I imagine many here have visited the British Museum. What do you remember of it? What were the stand-outs?
For me, from my first visit 20+ years ago I remembered the Rosetta Stone, the Elgin Marbles, and some weird bas-reliefs from "Mesopotamia and Persia". On return visits, I always went back to those bas-reliefs but I couldn't get my head around which empire they came from. That is, , until my last visit, a couple of years ago when I finally stopped and read the explanations in full and understood where Persepolis was.
Sometime, I would have to visit, I decided. Hmmmm ... Iran -
tricky.
Now is the hour
. We choofed off in our bus for the hour drive from Shiraz to Persepolis. Declared World Heritage in 1979.
OK, you know you are in for a bit of history, right?
Cyrus the Great founded the first Persian Empire - the Archaemenid Empire - from abt 550BC, which brought together numerous disparate empires such as the Babylonian (most of Iraq), Median (Eastern Turkey/northern Iraq) and Lydian (Western Turkey) empires. Its likely he chose the site of Persepolis as the ceremonial capital of his Archaemenid Empire but it was his grandson, Darius I who built Persepolis, after adding extending the empire to Athens, Egypt and the Indus River (Pakistan-India border today).
Persepolis, unlike many cities and monuments we visited, is at the base of a range of hills/mountains (most have been stuck out in the middle of the desert (today). This assisted in its preservation, as in the thousand or two years, it was abandoned, rock and scree were washed down the dry gullies and partially covered the derelict city, preserving especially the bas-reliefs on the up-slope side.
One thing I wasn't expecting was that Persepolis is built on a vast built-up podium/platform, which confronts you when you walk in from the car-park (end of the tourist season so blessedly, only a couple of other groups here!

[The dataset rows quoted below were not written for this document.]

-- ==== Sys2Proof/Laws/State.lean ====
section
/-! SUPPORT. One lemma per field per named update of the state, so that no later proof unfolds a record update. -/

namespace Sys2Proof.Machine

/-! R8: one buffer byte and nothing else. -/

@[simp] theorem writeByte_ie (p : Params) (s : State) (i : Nat) (v : Byte) : (writeByte p s i v).ie = s.ie := rfl
@[simp] theorem writeByte_done (p : Params) (s : State) (i : Nat) (v : Byte) : (writeByte p s i v).done = s.done := rfl
@[simp] theorem writeByte_illegal (p : Params) (s : State) (i : Nat) (v : Byte) : (writeByte p s i v).illegal = s.illegal := rfl
@[simp] theorem writeByte_bounds (p : Params) (s : State) (i : Nat) (v : Byte) : (writeByte p s i v).bounds = s.bounds := rfl
@[simp] theorem writeByte_malformed (p : Params) (s : State) (i : Nat) (v : Byte) : (writeByte p s i v).malformed = s.malformed := rfl
@[simp] theorem writeByte_wrPtr (p : Params) (s : State) (i : Nat) (v : Byte) : (writeByte p s i v).wrPtr = s.wrPtr := rfl
@[simp] theorem writeByte_cursor (p : Params) (s : State) (i : Nat) (v : Byte) : (writeByte p s i v).cursor = s.cursor := rfl
@[simp] theorem writeByte_len (p : Params) (s : State) (i : Nat) (v : Byte) : (writeByte p s i v).len = s.len := rfl
@[simp] theorem writeByte_tag (p : Params) (s : State) (i : Nat) (v : Byte) : (writeByte p s i v).tag = s.tag := rfl
@[simp] theorem writeByte_clsKind (p : Params) (s : State) (i : Nat) (v : Byte) : (writeByte p s i v).clsKind = s.clsKind := rfl
@[simp] theorem writeByte_clsAxis (p : Params) (s : State) (i : Nat) (v : Byte) : (writeByte p s i v).clsAxis = s.clsAxis := rfl
@[simp] theorem writeByte_clsAngle (p : Params) (s : State) (i : Nat) (v : Byte) : (writeByte p s i v).clsAngle = s.clsAngle := rfl
@[simp] theorem writeByte_clsEuler (p : Params) (s : State) (i : Nat) (v : Byte) : (writeByte p s i v).clsEuler = s.clsEuler := rfl
@[simp] theorem writeByte_codes (p : Params) (s : State) (i : Nat) (v : Byte) : (writeByte p s i v).codes = s.codes := rfl
@[simp] theorem writeByte_packed (p : Params) (s : State) (i : Nat) (v : Byte) : (writeByte p s i v).packed = s.packed := rfl
@[simp] theorem writeByte_inPos (p : Params) (s : State) (i : Nat) (v : Byte) : (writeByte p s i v).inPos = s.inPos := rfl
@[simp] theorem writeByte_inRot (p : Params) (s : State) (i : Nat) (v : Byte) : (writeByte p s i v).inRot = s.inRot := rfl
@[simp] theorem writeByte_outPos (p : Params) (s : State) (i : Nat) (v : Byte) : (writeByte p s i v).outPos = s.outPos := rfl
@[simp] theorem writeByte_outRot (p : Params) (s : State) (i : Nat) (v : Byte) : (writeByte p s i v).outRot = s.outRot := rfl
@[simp] theorem writeByte_buf (p : Params) (s : State) (i : Nat) (v : Byte) : (writeByte p s i v).buf = Memory.write (p.resetByte s.gen) s.buf i v := rfl
@[simp] theorem writeByte_inflight (p : Params) (s : State) (i : Nat) (v : Byte) : (writeByte p s i v).inflight = s.inflight := rfl
@[simp] theorem writeByte_resetAsserted (p : Params) (s : State) (i : Nat) (v : Byte) : (writeByte p s i v).resetAsserted = s.resetAsserted := rfl
@[simp] theorem writeByte_gen (p : Params) (s : State) (i : Nat) (v : Byte) : (writeByte p s i v).gen = s.gen := rfl
@[simp] theorem writeByte_accepted (p : Params) (s : State) (i : Nat) (v : Byte) : (writeByte p s i v).accepted = s.accepted := rfl
@[simp] theorem writeByte_wait (p : Params) (s : State) (i : Nat) (v : Byte) : (writeByte p s i v).wait = s.wait := rfl
@[simp] theorem writeByte_host (p : Params) (s : State) (i : Nat) (v : Byte) : (writeByte p s i v).host = s.host := rfl
@[simp] theorem writeByte_busData (p : Params) (s : State) (i : Nat) (v : Byte) : (writeByte p s i v).busData = s.busData := rfl

/-! R165: consecutive buffer bytes and nothing else. -/

@[simp] theorem writeBytes_ie (p : Params) (s : State) (a : Nat) (l : List Byte) : (writeBytes p s a l).ie = s.ie := rfl
@[simp] theorem writeBytes_done (p : Params) (s : State) (a : Nat) (l : List Byte) : (writeBytes p s a l).done = s.done := rfl
@[simp] theorem writeBytes_illegal (p : Params) (s : State) (a : Nat) (l : List Byte) : (writeBytes p s a l).illegal = s.illegal := rfl
@[simp] theorem writeBytes_bounds (p : Params) (s : State) (a : Nat) (l : List Byte) : (writeBytes p s a l).bounds = s.bounds := rfl
@[simp] theorem writeBytes_malformed (p : Params) (s : State) (a : Nat) (l : List Byte) : (writeBytes p s a l).malformed = s.malformed := rfl
@[simp] theorem writeBytes_wrPtr (p : Params) (s : State) (a : Nat) (l : List Byte) : (writeBytes p s a l).wrPtr = s.wrPtr := rfl
@[simp] theorem writeBytes_cursor (p : Params) (s : State) (a : Nat) (l : List Byte) : (writeBytes p s a l).cursor = s.cursor := rfl
@[simp] theorem writeBytes_len (p : Params) (s : State) (a : Nat) (l : List Byte) : (writeBytes p s a l).len = s.len := rfl
@[simp] theorem writeBytes_tag (p : Params) (s : State) (a : Nat) (l : List Byte) : (writeBytes p s a l).tag = s.tag := rfl
@[simp] theorem writeBytes_clsKind (p : Params) (s : State) (a : Nat) (l : List Byte) : (writeBytes p s a l).clsKind = s.clsKind := rfl
@[simp] theorem writeBytes_clsAxis (p : Params) (s : State) (a : Nat) (l : List Byte) : (writeBytes p s a l).clsAxis = s.clsAxis := rfl
@[simp] theorem writeBytes_clsAngle (p : Params) (s : State) (a : Nat) (l : List Byte) : (writeBytes p s a l).clsAngle = s.clsAngle := rfl
@[simp] theorem writeBytes_clsEuler (p : Params) (s : State) (a : Nat) (l : List Byte) : (writeBytes p s a l).clsEuler = s.clsEuler := rfl
@[simp] theorem writeBytes_codes (p : Params) (s : State) (a : Nat) (l : List Byte) : (writeBytes p s a l).codes = s.codes := rfl
@[simp] theorem writeBytes_packed (p : Params) (s : State) (a : Nat) (l : List Byte) : (writeBytes p s a l).packed = s.packed := rfl
@[simp] theorem writeBytes_inPos (p : Params) (s : State) (a : Nat) (l : List Byte) : (writeBytes p s a l).inPos = s.inPos := rfl
@[simp] theorem writeBytes_inRot (p : Params) (s : State) (a : Nat) (l : List Byte) : (writeBytes p s a l).inRot = s.inRot := rfl
@[simp] theorem writeBytes_outPos (p : Params) (s : State) (a : Nat) (l : List Byte) : (writeBytes p s a l).outPos = s.outPos := rfl
@[simp] theorem writeBytes_outRot (p : Params) (s : State) (a : Nat) (l : List Byte) : (writeBytes p s a l).outRot = s.outRot := rfl
@[simp] theorem writeBytes_buf (p : Params) (s : State) (a : Nat) (l : List Byte) : (writeBytes p s a l).buf = Memory.writeList (p.resetByte s.gen) s.buf a l := rfl
@[simp] theorem writeBytes_inflight (p : Params) (s : State) (a : Nat) (l : List Byte) : (writeBytes p s a l).inflight = s.inflight := rfl
@[simp] theorem writeBytes_resetAsserted (p : Params) (s : State) (a : Nat) (l : List Byte) : (writeBytes p s a l).resetAsserted = s.resetAsserted := rfl
@[simp] theorem writeBytes_gen (p : Params) (s : State) (a : Nat) (l : List Byte) : (writeBytes p s a l).gen = s.gen := rfl
@[simp] theorem writeBytes_accepted (p : Params) (s : State) (a : Nat) (l : List Byte) : (writeBytes p s a l).accepted = s.accepted := rfl
@[simp] theorem writeBytes_wait (p : Params) (s : State) (a : Nat) (l : List Byte) : (writeBytes p s a l).wait = s.wait := rfl
@[simp] theorem writeBytes_host (p : Params) (s : State) (a : Nat) (l : List Byte) : (writeBytes p s a l).host = s.host := rfl
@[simp] theorem writeBytes_busData (p : Params) (s : State) (a : Nat) (l : List Byte) : (writeBytes p s a l).busData = s.busData := rfl

/-! R212: a rule that finished. -/

@[simp] theorem complete_finished_ie (s t : State) : (complete s (.finished t)).ie = t.ie := rfl
@[simp] theorem complete_finished_done (s t : State) : (complete s (.finished t)).done = true := rfl
@[simp] theorem complete_finished_illegal (s t : State) : (complete s (.finished t)).illegal = t.illegal := rfl
@[simp] theorem complete_finished_bounds (s t : State) : (complete s (.finished t)).bounds = t.bounds := rfl
@[simp] theorem complete_finished_malformed (s t : State) : (complete s (.finished t)).malformed = t.malformed := rfl
@[simp] theorem complete_finished_wrPtr (s t : State) : (complete s (.finished t)).wrPtr = t.wrPtr := rfl
@[simp] theorem complete_finished_cursor (s t : State) : (complete s (.finished t)).cursor = t.cursor := rfl
@[simp] theorem complete_finished_len (s t : State) : (complete s (.finished t)).len = t.len := rfl
@[simp] theorem complete_finished_tag (s t : State) : (complete s (.finished t)).tag = t.tag := rfl
@[simp] theorem complete_finished_clsKind (s t : State) : (complete s (.finished t)).clsKind = t.clsKind := rfl
@[simp] theorem complete_finished_clsAxis (s t : State) : (complete s (.finished t)).clsAxis = t.clsAxis := rfl
@[simp] theorem complete_finished_clsAngle (s t : State) : (complete s (.finished t)).clsAngle = t.clsAngle := rfl
@[simp] theorem complete_finished_clsEuler (s t : State) : (complete s (.finished t)).clsEuler = t.clsEuler := rfl
@[simp] theorem complete_finished_codes (s t : State) : (complete s (.finished t)).codes = t.codes := rfl
@[simp] theorem complete_finished_packed (s t : State) : (complete s (.finished t)).packed = t.packed := rfl
@[simp] theorem complete_finished_inPos (s t : State) : (complete s (.finished t)).inPos = t.inPos := rfl
@[simp] theorem complete_finished_inRot (s t : State) : (complete s (.finished t)).inRot = t.inRot := rfl
@[simp] theorem complete_finished_outPos (s t : State) : (complete s (.finished t)).outPos = t.outPos := rfl
@[simp] theorem complete_finished_outRot (s t : State) : (complete s (.finished t)).outRot = t.outRot := rfl
@[simp] theorem complete_finished_buf (s t : State) : (complete s (.finished t)).buf = t.buf := rfl
@[simp] theorem complete_finished_inflight (s t : State) : (complete s (.finished t)).inflight = none := rfl
@[simp] theorem complete_finished_resetAsserted (s t : State) : (complete s (.finished t)).resetAsserted = t.resetAsserted := rfl
@[simp] theorem complete_finished_gen (s t : State) : (complete s (.finished t)).gen = t.gen := rfl
@[simp] theorem complete_finished_accepted (s t : State) : (complete s (.finished t)).accepted = t.accepted := rfl
@[simp] theorem complete_finished_wait (s t : State) : (complete s (.finished t)).wait = t.wait := rfl
@[simp] theorem complete_finished_host (s t : State) : (complete s (.finished t)).host = t.host := rfl
@[simp] theorem complete_finished_busData (s t : State) : (complete s (.finished t)).busData = t.busData := rfl

/-! R222: a rule that raised BOUNDS. -/

@[simp] theorem complete_raised_ie (s : State) : (complete s .raisedBounds).ie = s.ie := rfl
@[simp] theorem complete_raised_done (s : State) : (complete s .raisedBounds).done = true := rfl
@[simp] theorem complete_raised_illegal (s : State) : (complete s .raisedBounds).illegal = s.illegal := rfl
@[simp] theorem complete_raised_bounds (s : State) : (complete s .raisedBounds).bounds = true := rfl
@[simp] theorem complete_raised_malformed (s : State) : (complete s .raisedBounds).malformed = s.malformed := rfl
@[simp] theorem complete_raised_wrPtr (s : State) : (complete s .raisedBounds).wrPtr = s.wrPtr := rfl
@[simp] theorem complete_raised_cursor (s : State) : (complete s .raisedBounds).cursor = s.cursor := rfl
@[simp] theorem complete_raised_len (s : State) : (complete s .raisedBounds).len = s.len := rfl
@[simp] theorem complete_raised_tag (s : State) : (complete s .raisedBounds).tag = s.tag := rfl
@[simp] theorem complete_raised_clsKind (s : State) : (complete s .raisedBounds).clsKind = s.clsKind := rfl
@[simp] theorem complete_raised_clsAxis (s : State) : (complete s .raisedBounds).clsAxis = s.clsAxis := rfl
@[simp] theorem complete_raised_clsAngle (s : State) : (complete s .raisedBounds).clsAngle = s.clsAngle := rfl
@[simp] theorem complete_raised_clsEuler (s : State) : (complete s .raisedBounds).clsEuler = s.clsEuler := rfl
@[simp] theorem complete_raised_codes (s : State) : (complete s .raisedBounds).codes = s.codes := rfl
@[simp] theorem complete_raised_packed (s : State) : (complete s .raisedBounds).packed = s.packed := rfl
@[simp] theorem complete_raised_inPos (s : State) : (complete s .raisedBounds).inPos = s.inPos := rfl
@[simp] theorem complete_raised_inRot (s : State) : (complete s .raisedBounds).inRot = s.inRot := rfl
@[simp] theorem complete_raised_outPos (s : State) : (complete s .raisedBounds).outPos = s.outPos := rfl
@[simp] theorem complete_raised_outRot (s : State) : (complete s .raisedBounds).outRot = s.outRot := rfl
@[simp] theorem complete_raised_buf (s : State) : (complete s .raisedBounds).buf = s.buf := rfl
@[simp] theorem complete_raised_inflight (s : State) : (complete s .raisedBounds).inflight = none := rfl
@[simp] theorem complete_raised_resetAsserted (s : State) : (complete s .raisedBounds).resetAsserted = s.resetAsserted := rfl
@[simp] theorem complete_raised_gen (s : State) : (complete s .raisedBounds).gen = s.gen := rfl
@[simp] theorem complete_raised_accepted (s : State) : (complete s .raisedBounds).accepted = s.accepted := rfl
@[simp] theorem complete_raised_wait (s : State) : (complete s .raisedBounds).wait = s.wait := rfl
@[simp] theorem complete_raised_host (s : State) : (complete s .raisedBounds).host = s.host := rfl
@[simp] theorem complete_raised_busData (s : State) : (complete s .raisedBounds).busData = s.busData := rfl

/-! R24: a host write to STATUS. -/

@[simp] theorem ackStatus_ie (s : State) (v : Word) : (ackStatus s v).ie = s.ie := rfl
@[simp] theorem ackStatus_done (s : State) (v : Word) : (ackStatus s v).done = (s.done && !v.getLsbD 1) := rfl
@[simp] theorem ackStatus_illegal (s : State) (v : Word) : (ackStatus s v).illegal = (s.illegal && !v.getLsbD 2) := rfl
@[simp] theorem ackStatus_bounds (s : State) (v : Word) : (ackStatus s v).bounds = (s.bounds && !v.getLsbD 3) := rfl
@[simp] theorem ackStatus_malformed (s : State) (v : Word) : (ackStatus s v).malformed = (s.malformed && !v.getLsbD 4) := rfl
@[simp] theorem ackStatus_wrPtr (s : State) (v : Word) : (ackStatus s v).wrPtr = s.wrPtr := rfl
@[simp] theorem ackStatus_cursor (s : State) (v : Word) : (ackStatus s v).cursor = s.cursor := rfl
@[simp] theorem ackStatus_len (s : State) (v : Word) : (ackStatus s v).len = s.len := rfl
@[simp] theorem ackStatus_tag (s : State) (v : Word) : (ackStatus s v).tag = s.tag := rfl
@[simp] theorem ackStatus_clsKind (s : State) (v : Word) : (ackStatus s v).clsKind = s.clsKind := rfl
@[simp] theorem ackStatus_clsAxis (s : State) (v : Word) : (ackStatus s v).clsAxis = s.clsAxis := rfl
@[simp] theorem ackStatus_clsAngle (s : State) (v : Word) : (ackStatus s v).clsAngle = s.clsAngle := rfl
@[simp] theorem ackStatus_clsEuler (s : State) (v : Word) : (ackStatus s v).clsEuler = s.clsEuler := rfl
@[simp] theorem ackStatus_codes (s : State) (v : Word) : (ackStatus s v).codes = s.codes := rfl
@[simp] theorem ackStatus_packed (s : State) (v : Word) : (ackStatus s v).packed = s.packed := rfl
@[simp] theorem ackStatus_inPos (s : State) (v : Word) : (ackStatus s v).inPos = s.inPos := rfl
@[simp] theorem ackStatus_inRot (s : State) (v : Word) : (ackStatus s v).inRot = s.inRot := rfl
@[simp] theorem ackStatus_outPos (s : State) (v : Word) : (ackStatus s v).outPos = s.outPos := rfl
@[simp] theorem ackStatus_outRot (s : State) (v : Word) : (ackStatus s v).outRot = s.outRot := rfl
@[simp] theorem ackStatus_buf (s : State) (v : Word) : (ackStatus s v).buf = s.buf := rfl
@[simp] theorem ackStatus_inflight (s : State) (v : Word) : (ackStatus s v).inflight = s.inflight := rfl
@[simp] theorem ackStatus_resetAsserted (s : State) (v : Word) : (ackStatus s v).resetAsserted = s.resetAsserted := rfl
@[simp] theorem ackStatus_gen (s : State) (v : Word) : (ackStatus s v).gen = s.gen := rfl
@[simp] theorem ackStatus_accepted (s : State) (v : Word) : (ackStatus s v).accepted = s.accepted := rfl
@[simp] theorem ackStatus_wait (s : State) (v : Word) : (ackStatus s v).wait = s.wait := rfl
@[simp] theorem ackStatus_host (s : State) (v : Word) : (ackStatus s v).host = s.host := rfl
@[simp] theorem ackStatus_busData (s : State) (v : Word) : (ackStatus s v).busData = s.busData := rfl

You ascend to the platform the same was as kings and emperors did in the past, via the Stairs of All Nations, of a pair of double staircases, which you may just be able to make out beginning just to the right of the pair of figures. They go up left and right, then double back so their tops meet at the platform.
At the top of the stairs is the Gate of All Nations. The Stairs and Gate were built by Darius' son and successor Xerxes I, and like much of the city, were designed to receive Kings and Emperors from around the Archaemenid Empire as they paid homage to Xerxes and his successors.
The gate was guarded by two massive Lamassu - body of a bull, head of a man. The gate and some columns have been re-built, so what's standing has been re-erected and only a fraction of what was there originally.